United States or Denmark ? Vote for the TOP Country of the Week !


The Allies' heads were "bloody but unbowed," and they were still the masters of their fate. The sea was theirs and all that therein lay; some of them were only in process of mobilizing their resources; and the moral factor in war which, like the mills of God grinds slowly but grinds exceeding small, required patience for its full development.

But not without reason was he Chief, for he could control himself as well as others. A pallor spread beneath the smoky tan of his broad features, but without an instant's hesitation he strode to the front, and stood like Grôm, with unbowed head, leaning calmly on his great club.

The square, unbowed shoulders, the heavily lined face, with the patriarchal beard, the gnarled hands, the rough-hewn limbs, the eye of bright, brooding force proclaimed authority. Indeed in that moment there came into the face of the old Nomad the look it had not worn for many a day.

When the thing was done, and she had gone with unbowed head into the deeps, he had known his hours of desolation; but from that hour she had stood for him "a thing enskied and sainted." He felt that he was set apart for her worship, and only regretted that Beatrice had had a better poet for the business than Sanchia could ever hope for.

As an actor he worked as faithfully as ever. Henley's stoical lines might have been written of him as he was in these last days: "Out of the night that covers me, Black as the Pit from pole to pole, I thank whatever gods there be For my unconquerable soul. "In the fell clutch of circumstance I have not winced nor cried aloud: Beneath the bludgeonings of chance My head is bloody but unbowed."

Later, the inevitable reaction would follow, and the inevitable weariness. Now, refreshed by their supper, both he and the broncho had come to their second wind, and they faced the storm pluckily and with unbowed heads. Beside him, The Nig, fresh and fit as a horse could be, galloped onward steadily under the weight of Kruger Bobs.

In a low, even tone, but without attempt at dramatic effect, Halliday began to recite: "Out of the night that covers me, Black as the pit from pole to pole, I thank whatever gods there be For my unconquerable soul! "In the fell clutch of circumstance, I have not winced nor cried aloud. Under the bludgeonings of chance, My head is bloody, but unbowed.
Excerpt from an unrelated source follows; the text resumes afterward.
-- ==== Sys2Proof/Machine/Dispatch.lean ====
section
/-! DEFINITION. One arm for each step: the meaning it calls. -/

namespace Sys2Proof.Machine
The square, unbowed shoulders, the heavily lined face, with the patriarchal beard, the gnarled hands, the rough-hewn limbs, the eye of bright, brooding force proclaimed authority. Indeed in that moment there came into the face of the old Nomad the look it had not worn for many a day.

Was it the quiescence of defeat and despair that level brooding over the ocean which had been to her, first and last, a cradle and roadway for her far, adventurious pilgrimages? She sat there before our peering eyes, the sudden widow, the daughter of potentates brought low, the goddess of an exuberant and passionate vitality struck with quietude; mute, astounded by catastrophe, yet unbowed.

They saw a people with heads bloody, but unbowed, working faithfully at wages fifty per cent. lower than the wages of the nation and under conditions which shame civilization, saving homes, training children, hoping against hope.